Because when Ernie went back in his West Bromwich house after his excursion to the lavatory in the back garden he discovered that his wife had a new companion in bed, in the form of a German incendiary bomb.

It is a wartime story recalled by Ray Edwards, who was a small child during the Blitz, being born in 1937, and living at the time with his grandmother and uncle, Luke Dunn, at 62a William Street in West Brom.

Most of the houses in William Street, he says, were of the old type, with cellars, no indoor toilets, and houses would have a long entry shared by three families. After work most men would go to a pub in the street, called The Plough.

Ray, who lives these days in Sedgley, says: "One of our neighbours, Ernie, who lived at 72 William Street, told a remarkable true story to his friends gathered around the bar of an incident that happened to him and his wife."

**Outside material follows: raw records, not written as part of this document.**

/-! ## A legal port has at most 100 items (R137) -/

/-- The keys an event set can hold: three for each lock, and four more. -/
def allKeys : List ItemKey :=
  allLocks.map .grant ++ allLocks.map .yield ++ allLocks.map .revoked ++ [.notice, .revision, .editExpired, .fault]

theorem mem_allKeys (key : ItemKey) : key ∈ allKeys := by
  cases key <;> simp [allKeys, mem_allLocks]

theorem length_allKeys : allKeys.length = 100 := rfl

theorem events_length_le {P : PortState} (h : P.eventsLegal) : P.events.length ≤ 100 := by
  obtain ⟨hkeys, -, -⟩ := h
  have hnodup : (P.events.map Item.key).Nodup :=
    List.pairwise_map.mpr (hkeys.imp fun hab => (sameKey_false _ _).mp hab)
  calc P.events.length = (P.events.map Item.key).length := (List.length_map _).symm
    _ ≤ allKeys.length := (hnodup.subperm fun key _ => mem_allKeys key).length_le
    _ = 100 := length_allKeys

/-! ## What a change of one record does to its hold slot (R89) -/

/-- What decides whether a hold slot is legal: the session state, and what is held. -/
def PortState.holding (P : PortState) : Session × Option Request := (P.session, P.hold)

section

variable {P Q : PortState}

theorem holdLegal_of_holding (h : Q.holding = P.holding) (g : P.holdLegal) : Q.holdLegal := by
  obtain ⟨hsession, hhold⟩ := Prod.mk.inj h
  intro r hr
  rw [hsession]
  exact g r (hhold ▸ hr)

theorem holdLegal_of_empty (h : P.hold = none) : P.holdLegal := fun r hr => by rw [h] at hr; cases hr

theorem holding_raise (P : PortState) (it : Item) : (P.raise it).holding = P.holding := by
  unfold PortState.raise
  split <;> rfl

theorem holding_record (P : PortState) (r : FaultRecord) : (P.record r).holding = P.holding := by
  have hkept : (P.keepRecord r).holding = P.holding := by
    unfold PortState.keepRecord
    split <;> rfl
  unfold PortState.record
  split
  · exact (holding_raise _ _).trans hkept
  · rfl

theorem holding_takeFault (P : PortState) : P.takeFault.holding = P.holding := by
  unfold PortState.takeFault
  dsimp only
  split <;> rfl

theorem holding_subscribe (v : Word) (P : PortState) : (P.subscribe v).holding = P.holding := by
  have hrev (b : Bool) : (P.setSubRev b).holding = P.holding := by
    unfold PortState.setSubRev
    split <;> rfl
  have hfault (Q : PortState) (b : Bool) : (Q.setSubFault b).holding = Q.holding := by
    unfold PortState.setSubFault
    dsimp only
    split
    · exact holding_raise _ _
    · split <;> rfl
  exact (hfault _ _).trans (hrev _)

theorem holding_endFrame (f : Frame) (P : PortState) : (P.endFrame f).holding = P.holding := by
  have hreceive : (P.receive f).holding = P.holding := by
    unfold PortState.receive
    split
    · exact holding_record ..
    · rfl
    · exact holding_record ..
    · rfl
  exact hreceive

theorem holding_onPiece (P : PortState) (ref : ReqRef) (n : Nat) (f : Piece → Piece) :
    (P.onPiece ref n f).holding = P.holding := by
  cases ref <;> rfl

theorem holding_sendItem (P : PortState) : P.sendItem.holding = P.holding := by
  have hnotice (Q : PortState) : Q.sendNotice.holding = Q.holding := by
    unfold PortState.sendNotice
    split
    · dsimp only
      split
      · exact holding_raise _ _
      · rfl
    · rfl
  unfold PortState.sendItem
  split
  · exact hnotice _
  · rfl
  · rfl

/-- A LEAVING port holds nothing, so it may become OFFLINE by the sending of its LEAVE response (R89, R157). -/
theorem holdLegal_sendResponse (g : P.holdLegal) : P.sendResponse.holdLegal := by
  unfold PortState.sendResponse
  split
  next r rest _ =>
    split
    next hleave =>
      have hleaving : P.session = .leaving := eq_of_beq (Bool.and_eq_true_iff.mp hleave).2
      intro x hx
      rcases g x hx with ⟨honline, -⟩ | ⟨hclosing, -⟩
      · rw [hleaving] at honline; cases honline
      · rw [hleaving] at hclosing; cases hclosing
    · exact holdLegal_of_holding rfl g
  · exact g

end

/-! ## The shared operations keep every hold slot legal -/

/-- Every port holds only what it may. -/
def HoldsLegal (s : State) : Prop := ∀ p, (s.port p).holdLegal

section

variable {s t : State} {p : Port} {r : Request}

theorem holdsLegal_ports (g : HoldsLegal s) (h : t.ports = s.ports) : HoldsLegal t := fun p => by
  have hp : t.port p = s.port p := by unfold State.port; rw [h]
  exact hp ▸ g p

theorem holdsLegal_onPort {f : PortState → PortState} (g : HoldsLegal s) (h : (f (s.port p)).holdLegal) :
    HoldsLegal (s.onPort p f) := fun q => by
  rw [State.port_onPort]
  split
  · exact h
  · exact g q

theorem holdsLegal_keep {f : PortState → PortState} (g : HoldsLegal s)
    (h : (f (s.port p)).holding = (s.port p).holding) : HoldsLegal (s.onPort p f) :=
  holdsLegal_onPort g (holdLegal_of_holding h (g p))

/-- Handoffs, fired NOTIFYs, revocations and responses touch neither sessions nor hold slots. -/
theorem holdsLegal_stays (h : ∀ p, StaysAt p s t) (g : HoldsLegal s) : HoldsLegal t := fun p =>
  have hkept := (h p).1.1
  holdLegal_of_holding (Prod.ext (kept_session hkept) (kept_hold hkept)) (g p)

After he and his wife went to bed, Ernie had a rumbling stomach so made his way to the loo in the back garden, and while he was there heard the air raid sirens sound. Suffering from stomach pains, he was detained for some time, and heard the drone of enemy bombers and saw the searchlights scanning the sky.

When he finally made it back to the bedroom he was puzzled to see a hole in the ceiling above where he had been sleeping and, leaning over his sleeping wife to investigate, his hand touched a metal object – a small incendiary bomb right next to her in bed.

Trembling with fright, Ernie had the idea of wrapping the bomb in the bedclothes to cushion the effect of it going off. But as he pulled them from his wife she kept pulling them back. As he pleaded with her she realised the gravity of the situation and very slowly, for fear that the slightest movement would detonate the bomb, she got out of bed and they went downstairs and warned the neighbours.

The pair spent the rest of the night with friends lower down the street. Meanwhile a bomb disposal team was called in to deal with the bomb.

Ray says: "My uncle Luke told my grandma and me Ernie's story and then took me round to see the damage that bomb had made two days later.

"Their bedroom faced onto the back garden and Charles Street. On the right hand side was a hole in the ceiling where the bomb had come through."

A glance at Google Street View shows that William Street is one of West Bromwich's lost communities, as all the old houses have been demolished.